Working with cell cultures and live mice, scientists have devised what may be a safer recipe for transforming skin or other body cells into embryonic-like stem cells--so-called induced pluripotent stem (iPS) cells. The method eliminates a step used in earlier attempts to derive iPS cells that scientists fear might cause cancer-inducing mutations.
IPS cells have been touted as substitutes for human embryonic stem (ES) cells, which require the controversial destruction of embryos. IPS cells appear to be pluripotent, or able to develop into any type of bodily tissue. That means they may be able to replace ES cells for drug screening, for studying diseases, and perhaps even for cell therapies.

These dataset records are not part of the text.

-- ==== Sys2Proof/Laws/Tab.lean ====
section
/-! SUPPORT. Sparse tables: read after write, and the canonical form. -/

namespace Sys2Proof.Machine

variable {α : Type}

@[simp] theorem Tab.get_nil (d : α) (k : Nat) : Tab.get d [] k = d := rfl

theorem Tab.get_erase_self (d : α) (t : List (Nat × α)) (k : Nat) : Tab.get d (Tab.erase t k) k = d := by
  induction t with
  | nil => rfl
  | cons p t ih =>
    simp only [Tab.erase]
    split
    · exact ih
    · simp [Tab.get, *]

theorem Tab.get_erase_ne (d : α) (t : List (Nat × α)) {k k' : Nat} (h : k' ≠ k) :
    Tab.get d (Tab.erase t k) k' = Tab.get d t k' := by
  induction t with
  | nil => rfl
  | cons p t ih =>
    simp only [Tab.erase, Tab.get]
    split
    · rename_i e; rw [ih, if_neg]; omega
    · simp only [Tab.get]; split <;> simp_all

theorem Tab.get_insert_ne (d : α) (t : List (Nat × α)) {k k' : Nat} (v : α) (h : k' ≠ k) :
    Tab.get d (Tab.insert t k v) k' = Tab.get d t k' := by
  induction t with
  | nil => simp [Tab.insert, Tab.get, h.symm]
  | cons p t ih =>
    simp only [Tab.insert]
    split
    · simp [Tab.get, h.symm]
    · simp only [Tab.get]; split <;> simp_all

theorem Tab.get_insert_self (d : α) (t : List (Nat × α)) (k : Nat) (v : α) :
    Tab.get d (Tab.insert (Tab.erase t k) k v) k = v := by
  induction t with
  | nil => simp [Tab.insert, Tab.erase, Tab.get]
  | cons p t ih =>
    simp only [Tab.erase]
    split
    · exact ih
    · rename_i e
      simp only [Tab.insert]
      split
      · simp [Tab.get]
      · simp only [Tab.get, if_neg e]; exact ih

theorem Tab.erase_erase (t : List (Nat × α)) (k : Nat) : Tab.erase (Tab.erase t k) k = Tab.erase t k := by
  induction t with
  | nil => rfl
  | cons p t ih =>
    simp only [Tab.erase]
    split
    · exact ih
    · simp [Tab.erase, *]

theorem Tab.erase_insert (t : List (Nat × α)) (k : Nat) (v : α) :
    Tab.erase (Tab.insert (Tab.erase t k) k v) k = Tab.erase t k := by
  induction t with
  | nil => simp [Tab.insert, Tab.erase]
  | cons p t ih =>
    simp only [Tab.erase]
    split
    · exact ih
    · rename_i e
      simp only [Tab.insert]
      split
      · simp [Tab.erase, e, Tab.erase_erase]
      · simp only [Tab.erase, if_neg e, ih]

/-- The last write of a key counts. -/
theorem Tab.set_set [DecidableEq α] (d : α) (t : List (Nat × α)) (k : Nat) (v w : α) :
    Tab.set d (Tab.set d t k v) k w = Tab.set d t k w := by
  have h : Tab.erase (Tab.set d t k v) k = Tab.erase t k := by
    unfold Tab.set
    split
    · exact Tab.erase_erase t k
    · exact Tab.erase_insert t k v
  unfold Tab.set at h ⊢
  rw [h]

/-- Read after write. -/
theorem Tab.get_set [DecidableEq α] (d : α) (t : List (Nat × α)) (k k' : Nat) (v : α) :
    Tab.get d (Tab.set d t k v) k' = if k' = k then v else Tab.get d t k' := by
  unfold Tab.set
  by_cases hk : k' = k
  · subst hk
    rw [if_pos rfl]
    by_cases hv : v = d
    · rw [if_pos hv, hv]; exact Tab.get_erase_self ..
    · rw [if_neg hv]; exact Tab.get_insert_self ..
  · rw [if_neg hk]
    by_cases hv : v = d
    · rw [if_pos hv]; exact Tab.get_erase_ne d t hk
    · rw [if_neg hv, Tab.get_insert_ne d _ v hk]; exact Tab.get_erase_ne d t hk

@[simp] theorem Tab.get_set_self [DecidableEq α] (d : α) (t : List (Nat × α)) (k : Nat) (v : α) :
    Tab.get d (Tab.set d t k v) k = v := by simp [Tab.get_set]

theorem Tab.get_set_ne [DecidableEq α] (d : α) (t : List (Nat × α)) {k k' : Nat} (v : α) (h : k' ≠ k) :
    Tab.get d (Tab.set d t k v) k' = Tab.get d t k' := by simp [Tab.get_set, h]

theorem Tab.above_erase (b : Nat) (t : List (Nat × α)) (k : Nat) (h : Tab.above b t = true) :
    Tab.above b (Tab.erase t k) = true := by
  induction t with
  | nil => rfl
  | cons p t ih =>
    simp only [Tab.above, Bool.and_eq_true] at h
    simp only [Tab.erase]
    split
    · exact ih h.2
    · simp only [Tab.above, Bool.and_eq_true]; exact ⟨h.1, ih h.2⟩

theorem Tab.above_insert (b : Nat) (t : List (Nat × α)) (k : Nat) (v : α) (h : Tab.above b t = true) (hb : b < k) :
    Tab.above b (Tab.insert t k v) = true := by
  induction t with
  | nil => simp [Tab.insert, Tab.above, hb]
  | cons p t ih =>
    simp only [Tab.above, Bool.and_eq_true] at h
    simp only [Tab.insert]
    split
    · simp only [Tab.above, Bool.and_eq_true]; exact ⟨by simpa using hb, h⟩
    · simp only [Tab.above, Bool.and_eq_true]; exact ⟨h.1, ih h.2⟩

theorem Tab.above_mono {b b' : Nat} (t : List (Nat × α)) (h : Tab.above b t = true) (hb : b' ≤ b) :
    Tab.above b' t = true := by
  induction t with
  | nil => rfl
  | cons p t ih =>
    simp only [Tab.above, Bool.and_eq_true, decide_eq_true_eq] at h ⊢
    exact ⟨by omega, ih h.2⟩

theorem Tab.wf_erase [DecidableEq α] (d : α) (t : List (Nat × α)) (k : Nat) (h : Tab.wf d t = true) :
    Tab.wf d (Tab.erase t k) = true := by
  induction t with
  | nil => rfl
  | cons p t ih =>
    simp only [Tab.wf, Bool.and_eq_true] at h
    simp only [Tab.erase]
    split
    · exact ih h.2
    · simp only [Tab.wf, Bool.and_eq_true]; exact ⟨⟨h.1.1, Tab.above_erase _ _ _ h.1.2⟩, ih h.2⟩

theorem Tab.wf_insert [DecidableEq α] (d : α) (t : List (Nat × α)) (k : Nat) (v : α) (h : Tab.wf d t = true)
    (hv : v ≠ d) (hk : k ∉ Tab.keys t) : Tab.wf d (Tab.insert t k v) = true := by
  induction t with
  | nil => simp [Tab.insert, Tab.wf, Tab.above, hv]
  | cons p t ih =>
    simp only [Tab.wf, Bool.and_eq_true] at h
    simp only [Tab.keys, List.map_cons, List.mem_cons, not_or] at hk
    simp only [Tab.insert]
    split
    · rename_i e
      simp only [Tab.wf, Tab.above, Bool.and_eq_true, decide_eq_true_eq]
      exact ⟨⟨hv, e, Tab.above_mono t h.1.2 (by omega)⟩, ⟨by simpa using h.1.1, h.1.2⟩, h.2⟩
    · simp only [Tab.wf, Bool.and_eq_true]
      exact ⟨⟨h.1.1, Tab.above_insert _ _ _ _ h.1.2 (by omega)⟩, ih h.2 hk.2⟩

theorem Tab.keys_erase (t : List (Nat × α)) (k : Nat) : k ∉ Tab.keys (Tab.erase t k) := by
  induction t with
  | nil => simp [Tab.erase, Tab.keys]
  | cons p t ih =>
    simp only [Tab.erase]
    split
    · exact ih
    · rename_i e
      simp only [Tab.keys, List.map_cons, List.mem_cons, not_or]
      exact ⟨fun x => e x.symm, ih⟩

/-- A write keeps the canonical form. -/
theorem Tab.wf_set [DecidableEq α] (d : α) (t : List (Nat × α)) (k : Nat) (v : α) (h : Tab.wf d t = true) :
    Tab.wf d (Tab.set d t k v) = true := by
  unfold Tab.set
  split
  · exact Tab.wf_erase d t k h
  · exact Tab.wf_insert d _ k v (Tab.wf_erase d t k h) ‹_› (Tab.keys_erase t k)

end Sys2Proof.Machine
end

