/-- A strand that waits at the barrier until time 3, at time 100. -/
abbrev waiting : State := barred.updMe fun t => { t with run := .parked (.barrier 0x10000 3 (some (3, 14, 0))) }

/-- With the write-block of the barrier's parcel set. -/
abbrev blockedBar : State := barred.updParcel 5 fun p => { p with blocked := true }

/-- With a watch on the barrier, and with a deadline that went by while the strand was away. -/
abbrev watchedBar : State := barred.updMe fun t => { t with trace := watched.me.trace }
abbrev lateBar : State := barred.updMe fun t => t.setPart { Progress.none with wait := some (0x10000, 3, 0x10000), late := true }

/-- What is wrong with an object, in the order of the checks; a watch; a deadline that went by. -/
theorem witness_BarrierChecks : halts (syncLeaf 0x10004 16 true false) barred (fun x => x.cause == 5 && !x.isEffect) = true ∧
    halts (syncLeaf 0x7FF000000000 16 true false) barred (fun x => x.cause == 14 && x.sub == 0) = true ∧
    (translate barred 8 false 1 0x80000).isOk = false ∧
    (match translate barred 8 false 1 0x40000 with | .ok (l, _) => (checkLeaf .store l 0x40000).map (·.cause) | _ => none) = some 7 ∧
    (match translate barred 8 false 1 0x20000 with
      | .ok (l, _) => !(l.cls == 2) && (checkLeaf .store l 0x20000).isNone | _ => false) = true ∧
    (match translate barred 8 false 1 0x10000 with
      | .ok (l, s1) => (l.cls == 2) && (checkLeaf .store l 0x10000).isNone && decide (tierOf l.pa < 2)
        && stays (checkChannel 0x10000 16) s1 && !poisonedAt s1 l 16 && stays (awaitOwn 0x10000 l.pa 16) s1 | _ => false) = true ∧
    (match translate poisonedLine 8 false 1 0x10000 with | .ok (l, s1) => poisonedAt s1 l 16 | _ => false) = true ∧
    reaches (syncLeaf 0x10000 16 true false) barred (fun _ s1 => (watchHit s1.me .store 0x10000 16).isNone &&
      (watchHit s1.me .load 0x10000 16).isNone && (watchHit s1.me .atomic 0x10000 16).isNone) = true ∧
    reaches (syncLeaf 0x10000 16 true false) watchedBar (fun l s1 => (watchHit s1.me .store 0x10000 16).isSome &&
      (watchHit s1.me .atomic 0x10000 16).isSome && (barrierAt s1 l).usable) = true ∧
    reaches (do readBarrier (← syncLeaf 0x10000 16 false false) 0x10000) watchedBar (fun x e => x.usable &&
      (watchHit e.me .load 0x10000 16).isSome) = true ∧
    reaches (do readBarrier (← syncLeaf 0x10000 16 false false) 0x10000) lateBar (fun x e => x.usable && e.me.part.late &&
      e.me.part.wait == some (0x10000, 3, (lateBar.me.reg 5).toNat)) = true := by
  decide +kernel
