-- ==== Sys2Proof/Syntax.lean ====
section
/-! DEFINITION. The commands. -/
namespace Sys2Proof

/-- What makes a block lend a cell (R94, R512): the ns since it last started a pass, its cycles of background compute in the present 1
s window, and its cycles of that window in all. DESIGN CHOICE (notes/assumptions/8): safe. -/
structure IdleSpan where
  ns     : Nat
  used   : Nat
  cycles : Nat
deriving DecidableEq, Repr

/-- Why a Director core is taken for failed (R25, R413): the ms since its last heartbeat, or an error in its local memory by its
ErrorKind, 0 for none. DESIGN CHOICE (notes/assumptions/8): safe. -/
structure CoreMiss where
  ms  : Nat
  err : Nat
deriving DecidableEq, Repr

/-- A read of BAR0 (R7, R8): its offset and its width in bytes. -/
structure RegRead where
  off : Nat
  n   : Nat
deriving DecidableEq, Repr

/-- The mark the Director gives a watched command and its producer (R293): its layer, the slate of each output row, the address that the
copies of its producer name (none for decode rows, whose producer is the layer's ATTN_MERGE), the copies it issues, for the re-run of a
fallback the address that the watched command's copies name (R299), and whether it is the producer of prefill rows. DESIGN CHOICE
(notes/assumptions/8): safe. DESIGN CHOICE (notes/assumptions/62): unsafe. -/
structure Watch where
  layer    : Nat
  slates   : List Nat
  producer : Option Nat
  copies   : Nat
  rerun    : Option Nat
  makes    : Bool
deriving DecidableEq, Repr

/-- Where an engine command comes from: the head of a stream, a descriptor that the Director issues for the serving context of a
partition (R198), or a command of layer l of the running step that the Director forms itself (R159, R285, R299): part says which of
the layer's commands of its opcode it is, and rest holds the bits of the operand area that name the Director's own memory. DESIGN
CHOICE (notes/assumptions/8): safe. -/
inductive CmdSource where
  | stream (p ctx : Nat)
  | director (p desc : Nat) (watch : Option Watch)
  | layer (p part l rest : Nat)
deriving DecidableEq, Repr

/-- An Eloaphor PDU (R443). -/
structure Pdu where
  version : Nat
  op      : Nat
  flags   : Nat
  result  : Nat
  session : Nat
  txid    : Nat
  seq     : Nat
  body    : List Nat
  tag     : List Nat
deriving DecidableEq, Repr

/-- A call sheet (R219, R220): the header and the entries of each list as the manual lays them out. -/
structure CallSheet where
  header  : Nat
  run     : List Nat
  prefill : List Nat
  admits   : List Nat
  join    : List Nat
  leave   : List Nat
  held    : List Nat
  take    : List Nat
  tokens  : List Nat
deriving DecidableEq, Repr
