-- ==== Sys2Proof/Config.lean ====
section
/-! DEFINITION. What an implementation fixes and what the manual leaves open. Each opaque constant is a free value:
nothing is known of it. -/
namespace Sys2Proof.Config

/-- The random numbers of R448 (SessionId and the module's nonce), by the count of random numbers drawn so far. -/
opaque random : Nat → Nat

/-- The factory value of an in-service test slice's signature (R418), by unit key and slice; sealed calibration whose
content the manual does not give. -/
opaque istSignature : Nat → Nat → Nat

/-- The factory table of the ramp limiter (R396): the current step in mA of a restart, by engine kind (0 Press, 1 Draw,
2 codec), format class and operating point. -/
opaque rampStep : Nat → Nat → Nat → Nat

/-- The logic voltage in mV of an operating point of this part, within 30 mV of the nominal one (R380). -/
opaque opVoltage : Nat → Nat

/-- What the destinations of a command dropped at an engine reset hold (R423: unspecified data), by the count of free
values drawn so far. -/
opaque freeWord : Nat → Nat

/-- The reduction extent K of a partition's watched commands, as the Director knows it at START (R305 states no parameter for it). -/
opaque normExtent : Nat → Nat

/-- The d of a NormJump event for a sequence with a non-finite row (R297 states none), by the count of free values drawn
so far. -/
opaque normExcess : Nat → Nat

/-- Olumukel service state in dump records (R432: reserved under R4), by unit index and byte. -/
opaque dumpService : Nat → Nat → Nat

/-- ErrorKind and Action of the fault record of a firmware slot that fails its trial (R505 states neither), by firmware
kind. -/
opaque fwFailKind : Nat → Nat
opaque fwFailAction : Nat → Nat

/-- LaneStats: corrected bytes (0), uncorrectable (1) and spare state (2) of a physical lane, and the reserved bytes (3), and
the state word of a die in DieStats (4): what the manual does not fix, by lane or die. -/
opaque statWord : Nat → Nat → Nat

/-- The tensor scale that the Director gives rows of a K-format in an exchange area (R278 states none): hidden rows (0), Mid rows (1)
and Act rows (2). -/
opaque exchangeScale : Nat → Nat

/-- The symbols of a codeword of memory that go wrong at a fabric time (R104 to R107): the codeword, by address / 32, and its symbols with
their 4-bit errors. -/
opaque upset : Nat → Option (Nat × List (Nat × Nat))

/-- Olumukel's PCI-SIG vendor ID (R469), which the manual does not give. -/
opaque vendorId : Nat

end Sys2Proof.Config
end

But scientists have yet to produce an efficient and reliable technique for generating these cells that would be safe for use in humans. The original method used viruses to smuggle into body cells the four genes whose transcription factors are needed to turn on pluripotency genes within the cells. But viruses and foreign genes carry risks; they could trigger cancer if the cells were implanted into patients. So scientists have been looking for other ways to turn on the pluripotency genes within the cells.
The field has been moving at breakneck speed. Last month alone, four groups reported advances in techniques for producing iPS cells from human skin cells using methods other than viruses to insert the genes. Some researchers have also devised ways to remove the inserted genes after they have done their job (ScienceNOW, 2 March). But introducing genes is still potentially problematic, as scientists can't be sure their effects won't remain even after their removal.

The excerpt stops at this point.